* **WORK REQUEST**:
Look through the records and copy each line with the string "rising" in it.

* **DATASET ENTRIES**:
-- ==== Sys2Proof/Machine/FMap.lean ====
section
/-! DEFINITION. Sparse maps from numbers, as plain data: a list of key and value pairs with rising keys. -/

namespace Sys2Proof.Machine

/-- A sparse map from numbers: keys strictly rising. -/
abbrev FMap (α : Type) := List (Nat × α)

/-- The value held for a key. -/
def fget? {α : Type} (m : FMap α) (k : Nat) : Option α :=
  match m with
  | [] => none
  | (j, a) :: rest => if j == k then some a else fget? rest k

/-- The value held for a key, or the default. -/
def fget {α : Type} (d : α) (m : FMap α) (k : Nat) : α :=
  match m with
  | [] => d
  | (j, a) :: rest => if j == k then a else fget d rest k

/-- The map with a value for a key. -/
def fset {α : Type} (m : FMap α) (k : Nat) (v : α) : FMap α :=
  match m with
  | [] => [(k, v)]
  | (j, a) :: rest => if j == k then (k, v) :: rest else if k < j then (k, v) :: (j, a) :: rest else (j, a) :: fset rest k v

/-- The map without a key. -/
def ferase {α : Type} (m : FMap α) (k : Nat) : FMap α := m.filter (fun p => p.1 != k)

/-- The keys in rising order. -/
def fkeys {α : Type} (m : FMap α) : List Nat := m.map (fun p => p.1)

/-- Apply a function to every value of a map. -/
def fvals {α : Type} (m : FMap α) (f : α → α) : FMap α := m.map (fun p => (p.1, f p.2))

/-- A list without its element at a position. -/
def dropAt {α : Type} (l : List α) (k : Nat) : List α := l.take k ++ l.drop (k + 1)

end Sys2Proof.Machine
end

* **OUTPUT BELOW**:
/-! DEFINITION. Sparse maps from numbers, as plain data: a list of key and value pairs with rising keys. -/
/-- A sparse map from numbers: keys strictly rising. -/
/-- The keys in rising order. -/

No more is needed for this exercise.